When running artificial intelligence and machine learning (AI/ML) workloads on Red Hat OpenShift, container startup time matters. Image pull operations can account for the majority of container startup time, and with multi-gigabyte model images becoming the norm, that translates to minutes of waiting before a container can serve its first request. Large OCI artifacts like machine learning models are also forced onto the same root file system as everything else, consuming space and preventing the use of faster dedicated storage.

OpenShift 4.22 introduces a new feature (in Technology Preview) that gives cluster administrators control over where CRI-O stores and retrieves container image layers, OCI artifacts, and complete container images. Whether you need dedicated solid-state drive (SSD) storage, shared image caches, or lazy pulling, the new ContainerRuntimeConfig application programming interface (API) fields let you configure it declaratively.

The problem: one storage location for everything

Tools like the Kubernetes Image Puller help by pre-pulling images onto nodes before workloads need them. But for large AI/ML images, this approach has limits: it duplicates every image on every node regardless of whether that node runs the workload, which can cause storage pressure and pod evictions. And pulled images still land on the root file system, so the placement problem remains.

By default, CRI-O stores all container data under a single root directory (/var/lib/containers/storage). This works well for typical workloads, but creates problems for AI/ML scenarios:

Large artifacts on the wrong disk: A 15 GB ML model stored on the root file system competes for space with the OS and other containers. Dedicated SSD storage would be faster and wouldn't risk filling up the root partition.
Redundant pulls across nodes: When 50 nodes in a cluster all pull the same 10 GB base image from an external registry, that's 500 GB of network traffic that could be avoided with a shared read-only cache.
Full download before startup: Containers can't start until 100% of the image is pulled. For large images, this delays application availability and slows autoscaling response times.
No offline artifact delivery: In air-gapped or edge environments, there's no way to pre-populate artifacts on nodes from external media without pulling from a registry.

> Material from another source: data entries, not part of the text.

-- ==== Sys2Proof/Machine/Slots.lean ====
section
/-! DEFINITION. Format slots (R46, R47) and the conversions through them (R57 to R63): decoding, narrowing and widening with
a scale, and ternary packing. -/

namespace Sys2Proof.Machine

/-- What a format slot's FMT names (Table 2.9). -/
inductive SlotKind where
  | empty
  | int (width : Nat)
  | float (f : Num.Fmt)
  | ternary
  deriving DecidableEq, Repr

/-- A format slot (Table 2.9). -/
structure Slot where
  index : Nat
  kind : SlotKind
  signed : Bool
  sat : Bool
  trapInv : Bool
  rm : Rm
  /-- SCALE, an FP32 code. -/
  scale : Word
  /-- FMT and PREC as they stand. -/
  fmt : Nat
  prec : Nat
  deriving DecidableEq, Repr

/-- The rounding mode of a ROUND field. -/
def rmOf : Nat → Rm
  | 0 => .rne
  | 1 => .rtz
  | 2 => .rup
  | _ => .rdn

/-- A slot read from its 16 bytes; a reserved FMT, which no accepted launch has, counts as empty. -/
def Slot.ofBytes (n : Nat) (bs : List Byte) : Slot :=
  let fmt := field bs 0 1
  let prec := field bs 1 1
  let fl := bs.getD 2 0
  let kind := match fmt with
    | 0x01 => SlotKind.int 8
    | 0x02 => .int 16
    | 0x03 => .int 32
    | 0x04 => .int 64
    | 0x08 => .float Num.fp32
    | 0x09 => .float Num.bf16
    | 0x0A => .float Num.fp16
    | 0x10 => .float (Num.binary8 prec (fl.getLsbD 0) (fl.getLsbD 1))
    | 0x18 => .ternary
    | _ => .empty
  { index := n, kind := kind, signed := fl.getLsbD 0, sat := fl.getLsbD 2, trapInv := fl.getLsbD 3,
    rm := rmOf (fl.toNat / 16 % 4), scale := BitVec.ofNat 32 (field bs 4 4), fmt := fmt, prec := prec }

/-- Slot `n` of a block's launch record (R183). -/
def State.slot (s : State) (B : Block) (n : Nat) : Slot :=
  match s.launches.find? B.tag with
  | some L => .ofBytes n ((L.lrec.drop (0x80 + 16 * n)).take 16)
  | none => .ofBytes n []

/-- SCALE as an exact value. -/
def Slot.scaleVal (sl : Slot) : Num.Val := Num.decodeCode Num.fp32 sl.scale.toNat

/-- An exact value times 2^e. -/
def scale2 (v : Num.Val) (e : Int) : Num.Val :=
  match v with
  | .fin s n d => if 0 ≤ e then .fin s (n * 2 ^ e.toNat) d else .fin s n (d * 2 ^ (-e).toNat)
  | .inf s => .inf s
  | .nan q => .nan q

/-- An exact value times SCALE and 2^e: a NaN keeps its kind. -/
def Slot.up (sl : Slot) (v : Num.Val) (e : Int) : Num.Val :=
  match v, sl.scaleVal with
  | .fin x n d, .fin y m q => scale2 (.fin (x != y) (n * m) (d * q)) e
  | .inf x, y => .inf (x != y.neg)
  | v, _ => v

/-- An exact value divided by SCALE and 2^e. -/
def Slot.down (sl : Slot) (v : Num.Val) (e : Int) : Num.Val :=
  match v, sl.scaleVal with
  | .fin x n d, .fin y m q => scale2 (.fin (x != y) (n * q) (d * m)) (-e)
  | .inf x, y => .inf (x != y.neg)
  | v, _ => v

/-- A value to be converted: an integer, or a floating value. -/
inductive Source where
  | int (v : Int)
  | float (v : Num.Val)
  deriving DecidableEq, Repr

/-- The exact value of a source. -/
def Source.val : Source → Num.Val
  | .int v => Num.ofInt v
  | .float v => v

/-- Narrow (R60 to R63): the code of a value in a slot's format, and the flags raised. -/
def Slot.narrow (sl : Slot) (v : Source) (e : Int) : Nat × BitVec 7 :=
  match sl.kind with
  | .empty => (0, 0)
  | .int w =>
    let r := match v with
      | .int i => Num.toIntInt sl.signed w sl.sat i
      | .float f => Num.toIntFloat sl.signed w sl.rm sl.sat f
    (pat r.1 w, r.2)
  | .float f => Num.round f sl.rm sl.sat (sl.down v.val e)
  | .ternary => Num.toTrit (sl.down v.val e)

/-- The value of a trit code; code 3 does not occur. -/
def tritVal : Nat → Int
  | 1 => 1
  | 2 => -1
  | _ => 0

/-- Widen (R57 to R61) to FP32: an element's value times SCALE and 2^e, rounded under ROUND and SAT. -/
def Slot.widen (sl : Slot) (c : Nat) (e : Int) : Nat × BitVec 7 :=
  match sl.kind with
  | .float f => Num.round Num.fp32 sl.rm sl.sat (sl.up (Num.decodeCode f c) e)
  | .ternary => Num.round Num.fp32 sl.rm sl.sat (sl.up (Num.ofInt (tritVal c)) e)
  | .int _ | .empty => (0, 0)

/-- The trit codes of a ternary byte, and whether the byte is reserved (R57, R59). -/
def trits (b : Nat) : List Nat × Bool :=
  if 242 < b then ([0, 0, 0, 0, 0], true) else ([b % 3, b / 3 % 3, b / 9 % 3, b / 27 % 3, b / 81 % 3], false)

/-- The ternary byte of trit codes (R57). -/
def tritByte : List Nat → Nat
  | [] => 0
  | t :: ts => t + 3 * tritByte ts

/-- Elements of a packed register in a slot's format (Table 9.7); 0 where no run may use it. -/
def Slot.perReg (sl : Slot) : Nat :=
  match sl.kind with
  | .empty => 0
  | .int w => if w = 64 then 0 else 32 / w
  | .float f => 32 / f.width
  | .ternary => 5

/-- Width of one element in a packed register, ternary apart. -/
def Slot.elemBits (sl : Slot) : Nat := if sl.perReg = 0 then 32 else 32 / sl.perReg

/-- STVAL of cause 0x0F (R64): the slot's index and one of bits 8 to 10. -/
def Slot.stval (sl : Slot) (bit : Nat) : DWord := BitVec.ofNat 64 (sl.index + 2 ^ bit)

/-- The codes of a packed register, and whether a reserved ternary byte was read (Table 9.7). -/
def Slot.unpack (sl : Slot) (w : Word) : List Nat × Bool :=
  match sl.kind with
  | .ternary => trits (w.toNat % 256)
  | .empty | .int _ | .float _ =>
    ((List.range sl.perReg).map fun i => w.toNat / 2 ^ (sl.elemBits * i) % 2 ^ sl.elemBits, false)

/-- The packed register of codes (Table 9.7). -/
def Slot.pack (sl : Slot) (cs : List Nat) : Word :=
  match sl.kind with
  | .ternary => BitVec.ofNat 32 (tritByte cs)
  | .empty | .int _ | .float _ =>
    BitVec.ofNat 32 ((cs.mapIdx fun i c => c % 2 ^ sl.elemBits * 2 ^ (sl.elemBits * i)).foldl (· + ·) 0)

end Sys2Proof.Machine
end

Three new storage configuration options

A new Technology Preview feature gate adds three fields to the ContainerRuntimeConfig API. Each addresses a different storage scenario: Additional artifact stores, additional image stores, and additional layer stores.

Additional artifact stores

Specify additional read-only locations where CRI-O resolves OCI artifacts, such as ML models pulled as OCI volume images. CRI-O checks them in order before falling back to the default location.

This is the primary use case for Red Hat OpenShift AI teams who want large models on SSD-backed storage, separate from the root file system.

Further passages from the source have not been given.